-- The task --
Repeat, exactly as written, the lines of the records below from the first through the line with "abbrev Memory := List Host.Cell", but none past it.

-- Material for this task --
-- ==== Sys2Proof/Machine/State.lean ====
section
/-!
DEFINITION. The state of the block with its host and its sample memory, as plain data (10_state.md R20 to R44, 20_memory.md
R60), the reasons a step can stop, and the state after reset (70_reset_and_hazards.md R260).
-/

namespace Sys2Proof.Machine

/-- The error conditions of 60_exceptions.md R221, in the order of their codes. -/
inductive Err where
  | illegalCommand
  | notConfigured
  | invalidConfiguration
  | ratioOutOfRange
  | scratchTooLarge
  | invalidOperand
  | alignmentFault
  | memoryFault
  | designFault
  deriving DecidableEq, Repr

/-- What stops the machine. No command of the block ends in one of these. -/
inductive Fault where
  /-- Raised by a host access to sample memory that touches a byte the platform does not map (20_memory.md R65, R68): the spec
  gives no memory there. Safe: the model stops (log 13). -/
  | hostUnmapped
  /-- Raised when the block is overrun and the host has no operation left: the engine has no step and only a reset would leave
  this state (60_exceptions.md R225). Safe: the model stops (log 7). -/
  | overrunStuck
  deriving DecidableEq, Repr

/-- What the model gives no meaning. -/
inductive Refusal where
  /-- Raised by `exec` for an instruction with no meaning yet; no arm does. Safe. -/
  | notModelled (mnemonic : String)
  /-- Raised by a register access that is not 64 bits wide, not at a multiple of 8 or outside the register space: "A model
  refuses such a transaction" (44_host_bus.md R208). Safe. -/
  | unsupportedAccess
  deriving DecidableEq, Repr

/-- Sample memory: the bytes that differ from what an unlisted address reads as, in rising order of address. -/
abbrev Memory := List Host.Cell

/-- What a byte of sample memory that nothing has written reads as. DESIGN CHOICE: the spec gives sample memory no contents
(70_reset_and_hazards.md R261), and the model reads 0x00 (log 12, unsafe). -/
def Memory.unlisted : Byte := 0#8

/-- Every key of the list is above `lo`, below 2^64 and above the key before it, and no entry equals the unlisted byte. -/
def Memory.wfAbove : Option Nat → Memory → Bool
  | _, [] => true
  | lo, (a, b) :: rest =>
    (match lo with
      | none => true
      | some l => decide (l < a)) &&
    decide (a < 2 ^ 64) && (b != Memory.unlisted) && Memory.wfAbove (some a) rest

/-- The canonical form: strictly rising addresses of the 2^64-byte space (20_memory.md R60), no entry that an unlisted address
would read as. -/
def Memory.wf (m : Memory) : Bool := Memory.wfAbove none m

/-- Four 64-bit operands: ARG0 to ARG3 (10_state.md R28) or their latched copy `st.larg` (R44). -/
structure Args where
  a0 : Word
  a1 : Word
  a2 : Word
  a3 : Word
  deriving DecidableEq, Repr

/-- Operand registers that all hold 0. -/
def Args.zero : Args := { a0 := 0#64, a1 := 0#64, a2 := 0#64, a3 := 0#64 }

/-- A range of bytes of sample memory: `len` bytes from `base`. -/
structure Range where
  base : Nat
  len  : Nat
  deriving DecidableEq, Repr

/-- The MODEL's record of one PROCESS whose buffers the host may not touch yet: from its CMD write to the host's read of
DONE = 1 (70_reset_and_hazards.md R266; log 10). -/
structure Window where
  /-- `[inB, inB + n·SZ)`. -/
  input   : Range
  /-- `[outB, outB + maxOut·SZ)`. -/
  output  : Range
  /-- The output bytes that a race makes free, once the command has run (R266 (b)); none before that. -/
  exposed : Option Range
  /-- The engine step of this command has happened. -/
  ran     : Bool
  /-- Someone wrote into one of the ranges before the engine step. -/
  raced   : Bool
  /-- A later command has started, so that no read of STATUS can show DONE = 1 for this one any more. -/
  missed  : Bool
  deriving DecidableEq, Repr

/-- What the host has read: a register's value, or bytes of sample memory. -/
inductive Reply where
  | reg (v : Word)
  | mem (bytes : List Byte)
  deriving DecidableEq, Repr

/-- The whole machine. INVENTORY.md lists each field with the rule that names it and its reset value. -/
structure State where
  /-- The instance's parameters (00_scope.md R6); no step changes them (R7). -/
  params    : Params
  /-- CMD (10_state.md R25). -/
  cmd       : Word
  /-- STATUS.BUSY (10_state.md R26). -/
  busy      : Bool
  /-- STATUS.DONE. -/
  done      : Bool
  /-- STATUS.ERR. -/
  err       : Bool
  /-- STATUS.OVR. -/
  ovr       : Bool
  /-- STATUS.ERRCODE. -/
  errCode   : BitVec 8
  /-- CTRL.IE (10_state.md R27). -/
  ie        : Bool
  /-- ARG0 to ARG3 (10_state.md R28). -/
  args      : Args
  /-- COEF_SEL.TAP (10_state.md R35). -/
  coefTap   : BitVec 16
  /-- COEF_SEL.STAGE. -/
  coefStage : BitVec 5
  /-- The configuration and the filter state (10_state.md R41, R42). -/
  cas       : Cascade
  /-- `st.larg` (10_state.md R44). -/
  larg      : Args
  /-- `st.lcmd`. -/
  lcmd      : Word
  /-- `st.result`. -/
  result    : Word
  /-- `st.fz`. -/
  fz        : List Nat
  /-- Sample memory, which the platform owns (20_memory.md R60). -/
  mem       : Memory
  /-- What the host and the platform will still do, and when the engine takes its turns (log 14). -/
  host      : List HostOp
  /-- What the host has read, the newest first (log 23). -/
  replies   : List Reply
  /-- Buffers the host may not touch yet, the newest first (70 R266; log 10). -/
  windows   : List Window
  /-- The output range that an overrun left open, until the reset (60 R225 (c), 70 R262; log 9). -/
  lost      : Option Range
  /-- The MODEL's count of the free values drawn so far (log 24). -/
  draws     : Nat
  deriving DecidableEq, Repr

/-- The state after reset of an instance with parameters `p` (70_reset_and_hazards.md R260, R275): every register and every
internal field as 10_state.md gives it, nothing in sample memory, no host operation pending. -/
def State.resetOf (p : Params) : State :=
  { params := p, cmd := 0#64, busy := false, done := false, err := false, ovr := false, errCode := 0#8, ie := false,
    args := Args.zero, coefTap := 0#16, coefStage := 0#5, cas := Cascade.unconfigured, larg := Args.zero, lcmd := 0#64,
    result := 0#64, fz := [], mem := [], host := [], replies := [], windows := [], lost := none, draws := 0 }

/-- The state after reset of the platform's instance. -/
def State.reset : State := State.resetOf Config.params

end Sys2Proof.Machine
end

-- Exercise answer --
-- ==== Sys2Proof/Machine/State.lean ====
section
/-!
DEFINITION. The state of the block with its host and its sample memory, as plain data (10_state.md R20 to R44, 20_memory.md
R60), the reasons a step can stop, and the state after reset (70_reset_and_hazards.md R260).
-/

namespace Sys2Proof.Machine

/-- The error conditions of 60_exceptions.md R221, in the order of their codes. -/
inductive Err where
  | illegalCommand
  | notConfigured
  | invalidConfiguration
  | ratioOutOfRange
  | scratchTooLarge
  | invalidOperand
  | alignmentFault
  | memoryFault
  | designFault
  deriving DecidableEq, Repr

/-- What stops the machine. No command of the block ends in one of these. -/
inductive Fault where
  /-- Raised by a host access to sample memory that touches a byte the platform does not map (20_memory.md R65, R68): the spec
  gives no memory there. Safe: the model stops (log 13). -/
  | hostUnmapped
  /-- Raised when the block is overrun and the host has no operation left: the engine has no step and only a reset would leave
  this state (60_exceptions.md R225). Safe: the model stops (log 7). -/
  | overrunStuck
  deriving DecidableEq, Repr

/-- What the model gives no meaning. -/
inductive Refusal where
  /-- Raised by `exec` for an instruction with no meaning yet; no arm does. Safe. -/
  | notModelled (mnemonic : String)
  /-- Raised by a register access that is not 64 bits wide, not at a multiple of 8 or outside the register space: "A model
  refuses such a transaction" (44_host_bus.md R208). Safe. -/
  | unsupportedAccess
  deriving DecidableEq, Repr

/-- Sample memory: the bytes that differ from what an unlisted address reads as, in rising order of address. -/
abbrev Memory := List Host.Cell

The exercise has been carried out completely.